■ PROVIDED DATA
↓

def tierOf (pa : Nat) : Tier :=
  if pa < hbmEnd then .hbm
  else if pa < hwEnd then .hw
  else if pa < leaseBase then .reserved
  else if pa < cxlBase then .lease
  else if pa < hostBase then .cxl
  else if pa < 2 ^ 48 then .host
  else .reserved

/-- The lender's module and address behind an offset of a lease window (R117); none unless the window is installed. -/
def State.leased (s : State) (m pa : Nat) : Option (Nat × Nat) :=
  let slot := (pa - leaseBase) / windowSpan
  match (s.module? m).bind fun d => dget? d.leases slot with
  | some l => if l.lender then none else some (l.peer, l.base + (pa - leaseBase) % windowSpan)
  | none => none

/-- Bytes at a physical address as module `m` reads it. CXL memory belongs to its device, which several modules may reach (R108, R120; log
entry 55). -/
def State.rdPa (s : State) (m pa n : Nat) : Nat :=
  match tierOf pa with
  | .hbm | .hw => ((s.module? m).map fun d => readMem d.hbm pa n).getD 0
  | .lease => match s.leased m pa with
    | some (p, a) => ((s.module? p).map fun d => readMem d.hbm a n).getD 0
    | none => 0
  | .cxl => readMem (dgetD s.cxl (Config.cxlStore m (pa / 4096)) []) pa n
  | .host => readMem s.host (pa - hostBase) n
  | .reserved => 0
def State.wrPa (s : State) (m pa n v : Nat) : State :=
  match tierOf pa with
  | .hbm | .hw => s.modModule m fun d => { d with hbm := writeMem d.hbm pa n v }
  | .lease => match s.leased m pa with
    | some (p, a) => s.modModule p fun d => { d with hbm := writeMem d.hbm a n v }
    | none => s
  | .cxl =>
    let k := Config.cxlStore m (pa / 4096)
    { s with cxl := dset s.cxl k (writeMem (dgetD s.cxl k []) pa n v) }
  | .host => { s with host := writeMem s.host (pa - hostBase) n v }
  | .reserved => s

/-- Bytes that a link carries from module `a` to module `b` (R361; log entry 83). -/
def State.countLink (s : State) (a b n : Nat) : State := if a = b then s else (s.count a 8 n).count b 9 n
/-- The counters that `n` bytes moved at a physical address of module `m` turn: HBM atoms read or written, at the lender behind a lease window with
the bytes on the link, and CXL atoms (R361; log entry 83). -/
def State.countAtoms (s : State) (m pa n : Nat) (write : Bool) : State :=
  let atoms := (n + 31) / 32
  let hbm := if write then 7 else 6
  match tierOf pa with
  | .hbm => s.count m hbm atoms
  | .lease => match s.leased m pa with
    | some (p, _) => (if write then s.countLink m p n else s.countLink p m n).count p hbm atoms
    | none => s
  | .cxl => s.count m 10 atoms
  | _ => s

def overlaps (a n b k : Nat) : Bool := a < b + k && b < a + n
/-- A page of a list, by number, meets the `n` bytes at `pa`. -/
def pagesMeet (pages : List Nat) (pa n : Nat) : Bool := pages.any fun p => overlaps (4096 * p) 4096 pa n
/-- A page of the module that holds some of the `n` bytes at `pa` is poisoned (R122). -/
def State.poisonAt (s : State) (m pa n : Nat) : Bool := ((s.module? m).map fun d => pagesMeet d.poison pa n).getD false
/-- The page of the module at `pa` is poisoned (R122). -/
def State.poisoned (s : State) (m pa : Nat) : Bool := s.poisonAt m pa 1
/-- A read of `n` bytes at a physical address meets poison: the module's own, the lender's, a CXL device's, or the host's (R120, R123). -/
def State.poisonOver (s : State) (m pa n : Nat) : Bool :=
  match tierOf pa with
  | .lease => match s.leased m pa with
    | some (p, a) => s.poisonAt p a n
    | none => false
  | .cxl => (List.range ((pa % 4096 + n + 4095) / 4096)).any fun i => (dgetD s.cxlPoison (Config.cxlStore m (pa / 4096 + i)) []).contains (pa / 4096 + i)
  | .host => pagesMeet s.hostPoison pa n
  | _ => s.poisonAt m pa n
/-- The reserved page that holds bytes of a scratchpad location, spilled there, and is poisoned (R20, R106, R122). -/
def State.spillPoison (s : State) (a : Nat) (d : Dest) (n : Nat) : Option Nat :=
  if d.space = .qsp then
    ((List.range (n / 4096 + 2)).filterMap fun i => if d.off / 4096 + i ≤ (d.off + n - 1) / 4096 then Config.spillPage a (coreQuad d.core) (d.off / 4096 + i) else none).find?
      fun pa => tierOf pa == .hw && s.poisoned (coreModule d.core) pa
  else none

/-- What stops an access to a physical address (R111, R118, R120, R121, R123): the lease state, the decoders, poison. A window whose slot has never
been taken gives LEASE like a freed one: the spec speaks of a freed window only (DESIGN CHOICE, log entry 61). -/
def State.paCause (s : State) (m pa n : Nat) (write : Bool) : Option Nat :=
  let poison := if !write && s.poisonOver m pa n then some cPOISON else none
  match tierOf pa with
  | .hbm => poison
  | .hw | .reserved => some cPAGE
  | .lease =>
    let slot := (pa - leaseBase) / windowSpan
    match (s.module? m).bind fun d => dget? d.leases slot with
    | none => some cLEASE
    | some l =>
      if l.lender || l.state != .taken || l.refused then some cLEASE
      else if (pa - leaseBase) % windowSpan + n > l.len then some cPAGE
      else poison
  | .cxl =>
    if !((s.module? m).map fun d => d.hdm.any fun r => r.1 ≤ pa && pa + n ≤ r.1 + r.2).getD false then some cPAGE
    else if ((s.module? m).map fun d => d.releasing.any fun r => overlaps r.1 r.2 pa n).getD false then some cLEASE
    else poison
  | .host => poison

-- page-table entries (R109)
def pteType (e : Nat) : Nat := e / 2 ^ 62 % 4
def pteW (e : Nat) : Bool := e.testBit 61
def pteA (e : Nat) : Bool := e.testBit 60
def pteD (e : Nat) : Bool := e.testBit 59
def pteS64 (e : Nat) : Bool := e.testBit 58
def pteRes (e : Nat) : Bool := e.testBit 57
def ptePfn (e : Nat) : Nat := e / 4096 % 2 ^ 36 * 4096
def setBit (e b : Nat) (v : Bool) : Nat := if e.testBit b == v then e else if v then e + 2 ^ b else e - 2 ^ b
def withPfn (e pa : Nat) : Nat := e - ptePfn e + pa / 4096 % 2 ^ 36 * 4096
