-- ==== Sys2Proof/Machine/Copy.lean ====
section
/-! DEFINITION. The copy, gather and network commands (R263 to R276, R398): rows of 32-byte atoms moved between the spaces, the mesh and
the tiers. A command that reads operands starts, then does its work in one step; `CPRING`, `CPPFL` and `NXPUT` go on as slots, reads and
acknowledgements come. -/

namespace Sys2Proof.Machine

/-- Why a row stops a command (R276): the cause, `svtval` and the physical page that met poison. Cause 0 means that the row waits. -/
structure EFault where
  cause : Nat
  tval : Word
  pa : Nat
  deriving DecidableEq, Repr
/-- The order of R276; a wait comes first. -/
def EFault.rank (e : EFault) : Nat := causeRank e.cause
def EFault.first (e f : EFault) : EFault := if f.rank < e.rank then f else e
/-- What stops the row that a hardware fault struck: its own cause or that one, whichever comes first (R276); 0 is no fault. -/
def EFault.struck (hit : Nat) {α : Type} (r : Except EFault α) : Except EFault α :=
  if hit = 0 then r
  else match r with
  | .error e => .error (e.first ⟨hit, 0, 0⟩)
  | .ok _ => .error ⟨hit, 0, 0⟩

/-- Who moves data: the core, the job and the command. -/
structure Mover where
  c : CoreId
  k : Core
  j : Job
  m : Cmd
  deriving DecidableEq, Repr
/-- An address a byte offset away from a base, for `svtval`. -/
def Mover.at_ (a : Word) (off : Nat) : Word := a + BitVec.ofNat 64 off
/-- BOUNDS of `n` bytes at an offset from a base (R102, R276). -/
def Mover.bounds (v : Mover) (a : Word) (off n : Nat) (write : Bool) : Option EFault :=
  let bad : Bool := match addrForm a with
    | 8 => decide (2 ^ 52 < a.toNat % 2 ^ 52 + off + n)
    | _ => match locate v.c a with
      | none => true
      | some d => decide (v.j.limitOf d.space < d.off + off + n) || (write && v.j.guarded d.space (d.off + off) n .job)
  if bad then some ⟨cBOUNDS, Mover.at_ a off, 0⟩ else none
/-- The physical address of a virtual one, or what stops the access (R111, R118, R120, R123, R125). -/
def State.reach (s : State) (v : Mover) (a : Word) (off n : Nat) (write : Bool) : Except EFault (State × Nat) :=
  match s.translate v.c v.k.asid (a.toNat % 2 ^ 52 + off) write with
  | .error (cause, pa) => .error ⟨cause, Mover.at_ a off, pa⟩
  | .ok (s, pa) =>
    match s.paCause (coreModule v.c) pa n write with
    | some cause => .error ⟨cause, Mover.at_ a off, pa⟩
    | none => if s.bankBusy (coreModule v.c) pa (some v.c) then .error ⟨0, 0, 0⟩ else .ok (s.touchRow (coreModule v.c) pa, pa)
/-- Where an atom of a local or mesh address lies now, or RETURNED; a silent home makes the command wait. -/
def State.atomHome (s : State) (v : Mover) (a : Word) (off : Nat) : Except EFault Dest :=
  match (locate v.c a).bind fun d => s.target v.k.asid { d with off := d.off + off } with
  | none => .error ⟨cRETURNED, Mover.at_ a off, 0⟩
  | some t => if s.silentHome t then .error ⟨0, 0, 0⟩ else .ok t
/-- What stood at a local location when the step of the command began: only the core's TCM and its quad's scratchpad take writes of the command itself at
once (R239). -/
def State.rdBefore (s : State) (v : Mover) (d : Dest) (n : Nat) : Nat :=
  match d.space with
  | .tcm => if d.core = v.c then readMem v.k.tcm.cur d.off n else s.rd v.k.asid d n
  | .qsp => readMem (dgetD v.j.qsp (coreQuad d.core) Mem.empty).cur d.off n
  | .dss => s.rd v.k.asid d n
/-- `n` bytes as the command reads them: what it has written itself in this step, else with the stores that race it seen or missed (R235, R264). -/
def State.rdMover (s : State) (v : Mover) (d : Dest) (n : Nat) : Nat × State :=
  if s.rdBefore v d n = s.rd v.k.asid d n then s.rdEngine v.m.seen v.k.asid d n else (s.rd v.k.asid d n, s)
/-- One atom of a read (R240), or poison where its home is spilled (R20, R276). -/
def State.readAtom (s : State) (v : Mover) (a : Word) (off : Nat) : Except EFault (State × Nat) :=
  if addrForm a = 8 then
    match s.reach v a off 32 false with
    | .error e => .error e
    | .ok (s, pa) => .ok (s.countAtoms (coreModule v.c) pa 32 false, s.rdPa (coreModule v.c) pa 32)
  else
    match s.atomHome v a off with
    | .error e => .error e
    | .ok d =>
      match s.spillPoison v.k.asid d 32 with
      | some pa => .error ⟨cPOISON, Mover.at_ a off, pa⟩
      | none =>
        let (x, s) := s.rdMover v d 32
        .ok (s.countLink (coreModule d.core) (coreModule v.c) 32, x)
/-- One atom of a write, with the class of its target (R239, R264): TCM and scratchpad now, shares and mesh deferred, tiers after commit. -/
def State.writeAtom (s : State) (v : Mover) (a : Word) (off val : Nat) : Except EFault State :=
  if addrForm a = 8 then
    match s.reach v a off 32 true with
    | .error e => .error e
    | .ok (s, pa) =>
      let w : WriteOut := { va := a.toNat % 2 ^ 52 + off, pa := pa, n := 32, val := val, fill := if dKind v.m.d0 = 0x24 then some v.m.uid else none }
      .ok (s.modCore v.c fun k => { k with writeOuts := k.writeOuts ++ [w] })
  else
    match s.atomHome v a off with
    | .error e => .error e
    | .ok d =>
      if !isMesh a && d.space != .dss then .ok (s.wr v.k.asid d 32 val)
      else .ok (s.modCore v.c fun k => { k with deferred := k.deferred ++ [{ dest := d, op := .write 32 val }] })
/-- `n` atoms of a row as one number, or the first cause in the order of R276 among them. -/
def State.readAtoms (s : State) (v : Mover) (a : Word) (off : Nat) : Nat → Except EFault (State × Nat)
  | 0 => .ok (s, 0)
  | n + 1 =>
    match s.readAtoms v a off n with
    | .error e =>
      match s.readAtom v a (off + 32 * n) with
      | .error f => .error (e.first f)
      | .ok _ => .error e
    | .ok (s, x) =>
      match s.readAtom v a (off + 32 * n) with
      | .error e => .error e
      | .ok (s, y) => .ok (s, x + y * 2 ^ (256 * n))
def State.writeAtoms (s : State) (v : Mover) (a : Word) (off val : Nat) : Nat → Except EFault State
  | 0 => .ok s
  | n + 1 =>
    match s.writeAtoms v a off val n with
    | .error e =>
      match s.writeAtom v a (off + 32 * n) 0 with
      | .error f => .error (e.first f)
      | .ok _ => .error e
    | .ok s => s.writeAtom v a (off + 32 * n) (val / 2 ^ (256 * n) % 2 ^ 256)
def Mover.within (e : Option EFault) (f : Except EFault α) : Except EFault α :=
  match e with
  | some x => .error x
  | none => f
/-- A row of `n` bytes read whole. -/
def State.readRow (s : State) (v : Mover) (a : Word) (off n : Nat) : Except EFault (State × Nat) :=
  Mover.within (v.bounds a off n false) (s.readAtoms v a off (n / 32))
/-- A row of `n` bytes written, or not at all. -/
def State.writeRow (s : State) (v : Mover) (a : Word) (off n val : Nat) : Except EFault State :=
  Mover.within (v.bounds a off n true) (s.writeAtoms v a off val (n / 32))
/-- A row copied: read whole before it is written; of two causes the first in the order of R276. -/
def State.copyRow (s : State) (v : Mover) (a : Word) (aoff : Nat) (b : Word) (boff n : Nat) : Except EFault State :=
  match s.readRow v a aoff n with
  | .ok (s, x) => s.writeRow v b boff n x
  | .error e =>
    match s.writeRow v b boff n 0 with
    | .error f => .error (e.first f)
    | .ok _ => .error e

↑

■ WORK REQUIRED
Where the data above reaches the line holding "match s.translate v.c", begin printing, and stop after the line holding "once (R239). -/". Each line must be reproduced exactly, with nothing else added.

■ OUTPUT OF THE TASK
  match s.translate v.c v.k.asid (a.toNat % 2 ^ 52 + off) write with
  | .error (cause, pa) => .error ⟨cause, Mover.at_ a off, pa⟩
  | .ok (s, pa) =>
    match s.paCause (coreModule v.c) pa n write with
    | some cause => .error ⟨cause, Mover.at_ a off, pa⟩
    | none => if s.bankBusy (coreModule v.c) pa (some v.c) then .error ⟨0, 0, 0⟩ else .ok (s.touchRow (coreModule v.c) pa, pa)
/-- Where an atom of a local or mesh address lies now, or RETURNED; a silent home makes the command wait. -/
def State.atomHome (s : State) (v : Mover) (a : Word) (off : Nat) : Except EFault Dest :=
  match (locate v.c a).bind fun d => s.target v.k.asid { d with off := d.off + off } with
  | none => .error ⟨cRETURNED, Mover.at_ a off, 0⟩
  | some t => if s.silentHome t then .error ⟨0, 0, 0⟩ else .ok t
/-- What stood at a local location when the step of the command began: only the core's TCM and its quad's scratchpad take writes of the command itself at
once (R239). -/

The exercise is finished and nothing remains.